Text Only/ Printer-Friendly

Carleton College

  • Home
  • Academics
  • Campus Life
  • Prospective Students
  • Alumni
  • Faculty & Staff
  • Students
  • Families

Ty Phelps

The Rhythmist's Tale by Ty Phelps

Small park bathed in summer, small park bathed in sound. Everywhere folks wandering, folks conversating, folks roaming and rambling and ambling. Midst it all sat the boy, the boy on the bench. The boy sat on the bench and he played his drum, played it with cracks and caresses, sharp strokes, soft strokes, all sorts of strokes and he created all sorts of sound and the sounds mingled with the bustle of the park. He played “brrapp ba bip doom doom ba bap” as the folks ambled. And he played “doom doom ba doom doom” as they chattered. And he played more than that too. He startled the starlings and he spooked the sparrows, made the rabbits run and the robins roll around and around, twirling down towards the ground. He made the leaves dance and the branches dance and the folks out roaming moved to the rhythm of the boy and they swayed a little in their steps, fixed into his rhythm, dancing themselves. It’s only natural. Movement movement movement, slow and fast and always. And the bench rattled and the people stirred. Movement begot sound, and if you throw in a little pattern, you got rhythm then too, begot of sound and begot of motion and combining them both, exquisite and loud.

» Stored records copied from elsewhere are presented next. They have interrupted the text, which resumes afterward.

theorem Mod.readCheck_noSub (exist : objExists i = true) (none : objRow i sub = none) : m.readCheck i sub = abNoSub := by
  simp [Mod.readCheck, exist, none]

theorem Mod.readCheck_writeOnly {r : ObjRow} (exist : objExists i = true) (row : objRow i sub = some r) (acc : r.acc = .wo) :
    m.readCheck i sub = abWriteOnly := by
  simp [Mod.readCheck, exist, row, acc]

/-- Outside recovery mode a readable object other than DBG_ACC gives its value. -/
theorem Mod.objRead_value {r : ObjRow} (normal : m.sec.recovery = false) (exist : objExists i = true)
    (row : objRow i sub = some r) (acc : r.acc ≠ .wo) (other : i ≠ 0x4450) :
    m.objRead i sub = ((m.objValue i sub).elim (.error abNoData) .ok, m) := by
  have check : m.readCheck i sub = 0 := by simp [Mod.readCheck, exist, row, acc, other, normal]
  simp only [Mod.objRead, check, ne_eq, not_true_eq_false, if_false, other, false_and]
  cases m.objValue i sub <;> rfl

end

/-! ### SDO_SEGMENT and SDO_SEGMENT_TIMEOUT (R390) -/

section
variable {m : Mod} (serving : m.serving = true) (calm : m.inject.armed = false) (fd last : Bool) (data : Bytes) (x : ObjIn)

theorem Mod.sdoTimeout_closed (closed : m.can.transfer = none) : m.sdoTimeout = m := by
  simp [Mod.sdoTimeout, closed]

include serving calm

theorem Mod.sdoSegmentRow_closed (closed : m.can.transfer = none) :
    m.sdoSegmentRow fd data last x = Safety.refused m fd 0 0 abSpecifier := by
  rw [Mod.sdoSegmentRow, Mod.request_serving serving calm]
  simp only [closed]
  exact Mod.answer_serving serving calm fd 0 0 _

variable {t : SdoTransfer} (opened : m.can.transfer = some t)
include opened

theorem Mod.sdoTimeout_open : m.sdoTimeout = Safety.refused m.closeTransfer t.usdo t.index t.sub abTimeout := by
  simp only [Mod.sdoTimeout, opened]
  exact Mod.withTransfer_answer serving calm none _ _ _ _

/-- A segment of the open transfer's frame kind is one of its direction. -/
theorem Mod.sdoSegmentRow_open (kind : t.usdo = fd) :
    m.sdoSegmentRow fd data last x = if t.download then m.downSegment t data last x else m.upSegment t := by
  rw [Mod.sdoSegmentRow, Mod.request_serving serving calm]
  simp only [opened, kind, ne_eq, not_true_eq_false, if_false]

omit opened

theorem Mod.upSegment_answered : m.upSegment t = Safety.answered
    (m.withTransfer
      (if t.data.length ≤ sdoSegment t.usdo then none else some { t with data := t.data.drop (sdoSegment t.usdo) }))
    t.usdo t.index t.sub
    (.segment (t.data.take (sdoSegment t.usdo)) (decide (t.data.length ≤ sdoSegment t.usdo))) := by
  simp only [Mod.upSegment, decide_eq_true_eq]
  exact Mod.withTransfer_answer serving calm _ _ _ _ _

/-- A segment beyond the announced size, or a last one short of it, ends the transfer. -/
theorem Mod.downSegment_missized
    (odd : t.size < t.data.length + data.length ∨ (last = true ∧ t.data.length + data.length ≠ t.size)) :
    m.downSegment t data last x = Safety.refused m.closeTransfer t.usdo t.index t.sub abLength := by
  rw [← List.length_append] at odd
  exact (if_pos odd).trans (Mod.withTransfer_answer serving calm none _ _ _ _)

theorem Mod.downSegment_kept (fits : t.data.length + data.length ≤ t.size) :
    m.downSegment t data false x =
      Safety.answered (m.withTransfer (some { t with data := t.data ++ data })) t.usdo t.index t.sub .more := by
  rw [← List.length_append] at fits
  have even : ¬ (t.size < (t.data ++ data).length ∨ (false = true ∧ (t.data ++ data).length ≠ t.size)) := by
    simp only [Bool.false_eq_true, false_and, or_false]; omega
  exact (if_neg even).trans (Mod.withTransfer_answer serving calm _ _ _ _ _)

/-- The last segment writes the whole value, as one write with the transfer closed would. -/
theorem Mod.downSegment_last (whole : t.data.length + data.length = t.size) :
    m.downSegment t data true x
      = m.closeTransfer.sdoDownload true t.usdo t.index t.sub t.size (some (t.data ++ data)) x := by
  rw [← List.length_append] at whole
  have even : ¬ (t.size < (t.data ++ data).length ∨ (true = true ∧ (t.data ++ data).length ≠ t.size)) := by
    simp [whole]
  have request := Mod.request_serving (m := m.closeTransfer) serving calm
  rw [Mod.sdoDownload, request]
  exact if_neg even

end

end Sys2Proof.Machine

namespace Sys2Proof

open Machine

/-- Settles O11: each check refuses with its code before the next is made, and each object writes what its effect says. -/
theorem downloadsAreCheckedInAbortOrder : Obligations.DownloadsAreCheckedInAbortOrder := by
  unfold Obligations.DownloadsAreCheckedInAbortOrder
  constructor
  case left =>
    intro m fd index sub size data x r i k len powered serves
    have refuses {c : Nat} (check : m.writeCheck i k (data.elim size List.length) = c) (code : c ≠ 0) :
        Safety.Turns m (.sdoDownload true fd index sub size data x) (Safety.refused m fd i k c) :=
      turns_sdoDownload powered _ _ _ _ _ _ _ (Mod.sdoDownload_checked serves fd i k size data x check code)
    refine ⟨?invalid, fun none => ?noObject, fun exist none => ?noSub, fun exist row acc => ?readOnly,
      fun exist row acc may => ?auth, fun exist row notRo notConst may => ⟨fun odd => ?length, fun announced even => ?opens⟩⟩
    case invalid => exact turns_sdoDownload powered _ _ _ _ _ _ _ (Mod.sdoDownload_invalid serves fd i k size data x)
    case noObject => exact refuses (Mod.writeCheck_noObject none _) (by decide)
    case noSub => exact refuses (Mod.writeCheck_noSub exist none _) (by decide)
    case readOnly => exact refuses (Mod.writeCheck_readOnly exist row acc _) (by decide)
    case auth => exact refuses (Mod.writeCheck_auth exist row (by simp [acc]) may) (by decide)
    case length =>
      have length : data.elim size List.length = len := by cases data <;> rfl
      exact refuses (Mod.writeCheck_length exist row notRo notConst may (length ▸ odd)) (by decide)
    case opens =>
      subst announced
      have check : m.writeCheck i k size = 0 := Mod.writeCheck_pass exist row (by simp [notRo, notConst]) may even
      exact turns_sdoDownload powered _ _ _ _ _ _ _ (Mod.sdoDownload_opens serves fd i k size x check)
  case right =>
    intro m fd x powered serves
    have whole {n : Mod} {index : BitVec 16} {sub : BitVec 8} {size : Nat} {bs : Bytes}
        (writes : m.sdoWhole fd index.toNat sub.toNat bs x = n) :
        Safety.Turns m (.sdoDownload true fd index sub size (some bs) x) n :=
      turns_sdoDownload powered _ _ _ _ _ _ _ writes
    refine ⟨fun v => ⟨whole ?scrub, whole ?override⟩, fun v => ⟨whole ?select, whole ?read⟩, fun v => whole ?unit⟩
    case scrub => exact Mod.sdoWhole_scrubPeriod serves fd x v
    case override => exact Mod.sdoWhole_nodeIdOverride serves fd x v
    case select => exact Mod.sdoWhole_logSelect serves fd x v
    case read => exact Mod.sdoWhole_logRead serves fd x v
    case unit => exact Mod.sdoWhole_unitSelect serves fd x v

/-- Settles O12: a check refuses with its code, and what is read is answered or opens the transfer of its snapshot. -/
theorem uploadServesOneSnapshot : Obligations.UploadServesOneSnapshot := by
  unfold Obligations.UploadServesOneSnapshot
  intro m fd index sub r bs i k powered serves
  have refuses {c : Nat} (check : m.readCheck i k = c) (code : c ≠ 0) :
      Safety.Turns m (.sdoUpload true fd index sub) (Safety.refused m fd i k c) :=
    turns_sdoUpload powered _ _ _ _ (Mod.sdoUpload_reads serves fd (Mod.objRead_refused check code))
  refine ⟨?invalid, fun none => ?noObject, fun exist none => ?noSub, fun exist row => ⟨fun acc => ?writeOnly,
    fun acc other => ⟨fun noData => ?noData, fun value => ?value⟩⟩⟩
  case invalid => exact turns_sdoUpload powered _ _ _ _ (Mod.sdoUpload_invalid serves fd)
  case noObject => exact refuses (Mod.readCheck_noObject none) (by decide)
  case noSub => exact refuses (Mod.readCheck_noSub exist none) (by decide)
  case writeOnly => exact refuses (Mod.readCheck_writeOnly exist row acc) (by decide)
  case noData =>
    have reads := Mod.objRead_value serves.normal exist row acc other
    rw [noData] at reads
    exact turns_sdoUpload powered _ _ _ _ (Mod.sdoUpload_reads serves fd reads)
  case value =>
    have reads := Mod.objRead_value serves.normal exist row acc other
    rw [value] at reads
    exact turns_sdoUpload powered _ _ _ _ (Mod.sdoUpload_reads serves fd reads)

/-- Settles O13: a segment acts by the transfer that is open, and a timeout ends it. -/
theorem segmentsCarryOneTransfer : Obligations.SegmentsCarryOneTransfer := by
  unfold Obligations.SegmentsCarryOneTransfer
  intro m fd last data x t index sub powered serving calm normal closed n
  refine ⟨fun none => ⟨?noTransfer, ?idle⟩, fun opened => ⟨?timeout, fun kind up => ?upload,
    fun kind down => ⟨fun odd => ?missized, fun more fits => ?kept, fun done whole atIndex atSub w writes => ?last⟩⟩⟩
  case noTransfer => exact turns_sdoSegment powered _ _ _ _ (Mod.sdoSegmentRow_closed serving calm fd last data x none)
  case idle => exact turns_sdoSegmentTimeout powered (Mod.sdoTimeout_closed none)
  case timeout => exact turns_sdoSegmentTimeout powered (Mod.sdoTimeout_open serving calm opened)
  case upload =>
    subst kind
    have row := Mod.sdoSegmentRow_open serving calm t.usdo last data x opened rfl
    exact turns_sdoSegment powered _ _ _ _
      (row.trans ((if_neg (ne_true_of_eq_false up)).trans (Mod.upSegment_answered serving calm)))
  case missized =>
    subst kind
    have row := Mod.sdoSegmentRow_open serving calm t.usdo last data x opened rfl
    exact turns_sdoSegment powered _ _ _ _
      (row.trans ((if_pos down).trans (Mod.downSegment_missized serving calm last data x odd)))
  case kept =>
    subst kind more
    have row := Mod.sdoSegmentRow_open serving calm t.usdo false data x opened rfl
    exact turns_sdoSegment powered _ _ _ _ (row.trans ((if_pos down).trans (Mod.downSegment_kept serving calm data x fits)))
  case last =>
    subst kind done
    have row := (Mod.sdoSegmentRow_open serving calm t.usdo true data x opened rfl).trans
      ((if_pos down).trans (Mod.downSegment_last serving calm data x whole))
    rw [atIndex, atSub] at row
    refine turns_sdoSegment powered _ _ _ _ (row.trans ?_)
    have same := turns_sdoDownload (m := closed) powered true t.usdo index sub t.size (some (t.data ++ data)) x rfl []
    rw [writes []] at same
    injection same with same
    injection same with same
    exact same.symm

The boy got all this, from somewhere, though he knew not where, and he played, cracked his hands, whipped and soothed the sounds from the drum, begging for it with eyes closed, mouth moving a little, feet tapping one, two, playing “kak kak ba doom kak.” When he opened his eyes, the park was deserted, all the people had ambled off, moving to the sounds of somewhere else, and under a tree across the park there was a ragged old man, with a twinkle in his solitary eye. He started strolling across the park, wind whipping his big black coat around. He was tall, had large dark hands, hands that looked like they were made of sandpaper and … He came across and sat down next to the boy, raggedy and twinkling and old, with a big black case in his hand.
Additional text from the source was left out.